Within our sample, DX Cha is the only object that may have a high temperature wind, as it shows a deficit in the red wing of the 1548 Å line for C iv, compared to the red wing of the 1550 Å line and a very sharp blue cutoff in the C iv and the Si iv lines. A blueshifted absorption is seen in the 1548 Å C iv line, suggesting outflow speeds of up to 400 km s−1. A blueshifted absorption is also seen in the 1403 Å line of Si iv (the red doublet member). However, note that there is an O iv emission line at −340 km s−1 of the line, and its presence may give the illusion of a wind absorption. The narrow H2 lines observed in the Si iv profiles suggest that the putative wind is collimated or inhomogeneous, as the H2 lines are not absorbed by the wind.

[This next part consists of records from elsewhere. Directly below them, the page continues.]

def Val.finite : Val → Bool
  | .fin _ _ _ _ => true
  | _ => false
def Val.nonzero : Val → Bool
  | .fin _ m _ k => m != 0 || k
  | _ => true

/-- Whether the cancellation guard trips (R91, sub-cause 3). -/
def guardTrips (g : Nat) (ops : List Val) (y : Val) : Bool :=
  g != 0 && y.finite && y.nonzero && ops.all (·.finite) &&
    ops.any fun v => v.nonzero && v.exp - y.exp > g

/-- Ends an instruction with flags (R83): an enabled one traps; else they are added to `PREC`. -/
def State.extFlags (s : State) (flags : Nat) (f : Thread → Thread) : Result :=
  let fl := precOrder flags
  let hit := fl &&& field s.th.prec 40 5
  if hit ≠ 0 then s.trap { code := 0x0F, flags := hit, xp := true }
  else s.retire 4 fun t => { f t with prec := t.prec ||| BitVec.ofNat 64 (fl * 2 ^ 32) }

/-- Rounds an exact value into a window: precision, guard, exceptions, write (R271). `ops` are the operands the guard
compares; none where the member is not guarded. -/
def State.extResult (s : State) (d : WReg) (r : Flagged) (ops : List Val) : Result :=
  let t := s.th
  let w := t.winAt d
  let y := roundExt (precP t.prec) (precRm t.prec) r.1
  if nLimbs (precP t.prec) > w.len then s.trap { code := 0x08, sub := 1 }
  else if !ops.isEmpty && guardTrips (precG t.prec) ops y.1 then s.trap { code := 0x08, sub := 3 }
  else s.extFlags (r.2 ||| y.2) fun t => t.setLimbs w.base (extEncode w.len y.1)

/-- A member of two windows. -/
def State.ext2 (s : State) (d a b : WReg) (guarded : Bool) (op : Thread → Val → Val → Flagged) : Result :=
  s.live [d, a, b] (
    let t := s.th
    let x := t.winVal (t.winAt a)
    let y := t.winVal (t.winAt b)
    let r := op t x y
    s.extResult d (r.1, r.2 ||| snanX x ||| snanX y) (if guarded then [x, y] else []))

/-- A member of one window. -/
def State.ext1 (s : State) (d a : WReg) (op : Thread → Val → Flagged) : Result :=
  s.live [d, a] (
    let t := s.th
    let x := t.winVal (t.winAt a)
    let r := op t x
    s.extResult d (r.1, r.2 ||| snanX x) [])

/-- `XADD` (R272). -/
def execXadd (d a b : WReg) (s : State) : Result := s.ext2 d a b true fun t x y => addVal (precRm t.prec) x y

/-- `XSUB` (R272). -/
def execXsub (d a b : WReg) (s : State) : Result := s.ext2 d a b true fun t x y => addVal (precRm t.prec) x y.neg

/-- `XMUL` (R272). -/
def execXmul (d a b : WReg) (s : State) : Result := s.ext2 d a b false fun _ x y => mulVal x y

/-- `XFMA` (R272): the guard compares the exact product and the addend. -/
def execXfma (d a b : WReg) (s : State) : Result :=
  s.live [d, a, b] (
    let t := s.th
    let x := t.winVal (t.winAt a)
    let y := t.winVal (t.winAt b)
    let z := t.winVal (t.winAt d)
    let p := mulVal x y
    let r := addVal (precRm t.prec) p.1 z
    s.extResult d (r.1, p.2 ||| r.2 ||| snanX x ||| snanX y ||| snanX z) [p.1, z])

/-- `XDIV` (R272). -/
def execXdiv (d a b : WReg) (s : State) : Result := s.ext2 d a b false fun t x y => divVal (precP t.prec) x y

/-- `XSQRT` (R272). -/
def execXsqrt (d a : WReg) (s : State) : Result := s.ext1 d a fun t x => sqrtVal (precP t.prec) x

/-- A value rounded to an integer, with `nx` where it changes (R272); a zero keeps its sign. -/
def integerVal (rm : RMode) (v : Val) : Flagged :=
  match v with
  | .fin s m e k =>
    if 0 ≤ e then (v, 0)
    else
      let r := roundAt s m e k 0 rm
      (.fin s r.1 0 false, if r.2 then flagNx else 0)
  | v => (v, 0)

/-- `XRND` (R272). -/
def execXrnd (d a : WReg) (s : State) : Result := s.ext1 d a fun t x => integerVal (precRm t.prec) x

/-- `XNEG` (R272). -/
def execXneg (d a : WReg) (s : State) : Result := s.ext1 d a fun _ x => (x.neg, 0)

/-- The magnitude of a value. -/
def Val.abs (v : Val) : Val := if v.sign then v.neg else v

/-- `XABS` (R272). -/
def execXabs (d a : WReg) (s : State) : Result := s.ext1 d a fun _ x => (x.abs, 0)

/-- `XMOV` (R272). -/
def execXmov (d a : WReg) (s : State) : Result := s.ext1 d a fun _ x => (x, 0)

/-- A value times 2^n. -/
def Val.scale (v : Val) (n : Int) : Val := match v with | .fin s m e k => .fin s m (e + n) k | v => v

/-- `XSCALE` (R272). -/
def execXscale (d a : WReg) (b : SReg) (s : State) : Result := s.ext1 d a fun t x => (x.scale (t.rs b).toInt, 0)

/-- `XEXP` (R272). -/
def execXexp (d a : WReg) (s : State) : Result := s.ext1 d a fun t x => expVal (precP t.prec) x

/-- `XCMP` (R273). -/
def execXcmp (d : SReg) (a b : WReg) (s : State) : Result :=
  s.live [a, b] (
    let t := s.th
    let x := t.winVal (t.winAt a)
    let y := t.winVal (t.winAt b)
    let r : Word := match cmpVal x y with
      | none => 8
      | some .gt => 4
      | some .eq => 2
      | some .lt => 1
    s.extFlags (snanX x ||| snanX y) fun t => t.ws d r)

/-- The length word (R273). -/
def lengthWord (need n : Nat) (v : Val) : Word :=
  let cls := match v with
    | .nan _ => 3
    | .inf _ => 2
    | .fin _ m _ _ => if m = 0 then 0 else 1
  let sig := match v with
    | .fin _ m _ _ => if m = 0 then 0 else Nat.log2 m + 1 - ctzNat (Nat.log2 m + 1) m
    | _ => 0
  BitVec.ofNat 64 ((if v.sign then 2 ^ 63 else 0) + cls * 2 ^ 30 + sig * 2 ^ 16 + need * 2 ^ 8 + n)

/-- `XLEN` (R273): no flag; the sign is that of the header. -/
def execXlen (d : SReg) (a : WReg) (s : State) : Result :=
  s.live [a] (
    let t := s.th
    let w := t.winAt a
    let sign : Word := (t.limbs w).headD 0 &&& (1#64 <<< 63)
    s.retireS d (lengthWord (nLimbs (precP t.prec)) w.len (t.winVal w) ||| sign))

/-- `XCVT.D` into a window (R273). -/
def execXcvtWindowFromInt64 (d : WReg) (a : SReg) (s : State) : Result :=
  s.live [d] (s.extResult d (.ofInt (s.th.rs a).toInt, 0) [])

/-- `XCVT.F64` into a window (R273). -/
def execXcvtWindowFromFp64 (d : WReg) (a : SReg) (s : State) : Result :=
  s.live [d] (let v := fp64.decode (s.th.rs a).toNat; s.extResult d (v, snanX v) [])

/-- `XCVT.DU` into a window (R273). -/
def execXcvtWindowFromUint64 (d : WReg) (a : SReg) (s : State) : Result :=
  s.live [d] (s.extResult d (.ofInt (s.th.rs a).toNat, 0) [])

/-- A value as int64 (R274). -/
def toInt64 (rm : RMode) (v : Val) : Int × Nat :=
  match v with
  | .nan _ => (0, flagNv)
  | .inf s => (if s then -(2 ^ 63 : Nat) else (2 ^ 63 : Nat) - 1, flagNv)
  | .fin s m e k =>
    if (Nat.log2 m : Int) + e > 70 then (if s then -(2 ^ 63 : Nat) else (2 ^ 63 : Nat) - 1, flagNv)
    else
      let r := roundAt s m e k 0 rm
      let x : Int := if s then -(r.1 : Int) else r.1
      if satS x 64 = x then (x, if r.2 then flagNx else 0) else (satS x 64, flagNv)

/-- A value as uint64 (R274). -/
def toUint64 (rm : RMode) (v : Val) : Nat × Nat :=
  match v with
  | .nan _ => (0, flagNv)
  | .inf s => (if s then 0 else 2 ^ 64 - 1, flagNv)
  | .fin s m e k =>
    if (Nat.log2 m : Int) + e > 70 then (if s then 0 else 2 ^ 64 - 1, flagNv)
    else
      let r := roundAt s m e k 0 rm
      if s && r.1 != 0 then (0, flagNv)
      else if r.1 > 2 ^ 64 - 1 then (2 ^ 64 - 1, flagNv)
      else (r.1, if r.2 then flagNx else 0)

/-- `XCVT.D` into a scalar register (R274). -/
def execXcvtScalarToInt64 (d : SReg) (a : WReg) (s : State) : Result :=
  s.live [a] (
    let r := toInt64 (precRm s.th.prec) (s.th.winVal (s.th.winAt a))
    s.extFlags r.2 fun t => t.ws d (BitVec.ofInt 64 r.1))

/-- `XCVT.F64` into a scalar register (R274). -/
def execXcvtScalarToFp64 (d : SReg) (a : WReg) (s : State) : Result :=
  s.live [a] (
    let v := s.th.winVal (s.th.winAt a)
    let rm := precRm s.th.prec
    let r := fp64.finish rm false v
    s.extFlags (r.2 ||| snanX v) fun t => t.ws d (BitVec.ofNat 64 r.1))

/-- `XCVT.DU` into a scalar register (R274). -/
def execXcvtScalarToUint64 (d : SReg) (a : WReg) (s : State) : Result :=
  s.live [a] (
    let r := toUint64 (precRm s.th.prec) (s.th.winVal (s.th.winAt a))
    s.extFlags r.2 fun t => t.ws d (BitVec.ofNat 64 r.1))

/-! ### Memory (04 R88–R90; 13 R276) -/

/-- The checks of limbs k, k + 1, … of a value (R89): the first failing limb is reported with its index. -/
def checkLimbs (f : Addr → Except Trap Elem) (va : Addr) (k : Nat) : Nat → Except Trap (List Elem)
  | 0 => .ok []
  | n + 1 =>
    match f (va + BitVec.ofNat 80 (8 * k)) with
    | .error t => .error { t with detail := k }
    | .ok e =>
      match checkLimbs f va (k + 1) n with
      | .error t => .error t
      | .ok es => .ok ({ e with lane := k } :: es)

/-- The limbs of an access in ascending order up to the first that fails its checks, and that failure (08 R188). -/
def limbPrefix (f : Addr → Except Trap Elem) (va : Addr) (k : Nat) : Nat → List Elem × Option Trap
  | 0 => ([], none)
  | n + 1 =>
    match f (va + BitVec.ofNat 80 (8 * k)) with
    | .error t => ([], some { t with detail := k })
    | .ok e =>
      let r := limbPrefix f va (k + 1) n
      ({ e with lane := k } :: r.1, r.2)

/-- The state after the limbs of an `XLD` are read: its kept reads end, and an acquire follows the last limb. -/
def loadedLimbs (s : State) (o : MOrder) (es : List Elem) : State :=
  let s := s.upd Thread.dropKept
  if o = .sync then observeElems (acquire s s.tid .domain) s.tid es else s

/-- `XLD` (R88, R276): the header's limb first, then the others in ascending order, of which the first that fails is reported
(R92, 08 R188); a poisoned limb, reported by its address, leaves the window unchanged. Its limbs are translated as it begins. -/
def execXld (o : MOrder) (d : WReg) (a : AReg) (off : BitVec 12) (s : State) : Result :=
  let limb := fun (x : Addr) => loadAt s x 8 8
  s.live [d] (
    let t := s.th
    let w := t.winAt d
    let va := memAddr t a off 8
    s.access false (s.checked (limb va) fun e0 =>
      s.awaitRead true false o va [e0] fun s hs =>
        let h := natOfBytes (hs.flatMap (·.bytes))
        let n := fld h 59 4 + 1
        if hs.any (·.poison) then (addPending (loadedLimbs s o []) s.tid { code := 0x16, fva := va }).skip 4
        else if n > w.len ∧ ¬ precNl s.th.prec then (s.upd Thread.dropKept).trap { code := 0x08, sub := 2 }
        else
          let r := limbPrefix limb va 1 (n - 1)
          s.awaitRead true false o va r.1 fun s rs =>
            match rs.find? (·.poison), r.2 with
            | some e, _ => (addPending (loadedLimbs s o []) s.tid { code := 0x16, fva := e.va }).skip 4
            | none, some tr => (s.upd Thread.dropKept).trap tr
            | none, none =>
              let s := loadedLimbs s o (hs ++ rs)
              let v := extVal ((hs ++ rs).map fun e => BitVec.ofNat 64 (natOfBytes e.bytes))
              s.extResult d (v, snanX v) []))

/-- `XST` (R88, R276): the limbs as they stand; a release precedes the first. -/
def execXst (o : MOrder) (d : WReg) (a : AReg) (off : BitVec 12) (s : State) : Result :=
  s.live [d] (
    let t := s.th
    let w := t.winAt d
    let va := memAddr t a off 8
    s.checked (checkLimbs (fun x => storeAt s x 8 8) va 0 w.len) fun es =>
      s.store o va ((es.zip (t.limbs w)).map fun p => { p.1 with bytes := bytesOfNat 8 p.2.toNat }))

end Sys2Proof.Machine
end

The difference between both members of N v is not due to a wind but to absorption of the 1243 Å line by circumstellar absorbers.

DX Cha also shows absorption features in the region near He ii, although it is not clear that they are related to the outflows. Lower temperature outflows, like those observed in other CTTSs (Herczeg et al. 2005) are also observed in the DAO spectra of DX Cha: the Si ii λ1526.71 and 1533.43 (not shown here) present very clear P-Cygni profile with wind absorption up to 600 km s−1 from the star. Further examination of the outflows will appear in a future paper.

8.3. Accretion in Herbig Ae Stars

In this analysis, we have considered DX Cha as one more member of the overall sample, in order to contrast the characteristics of Herbig Ae stars with those of CTTSs. It has the largest mass (∼2.2 M, Böhm et al. 2004), and earliest spectral type (A7.5) in the sample.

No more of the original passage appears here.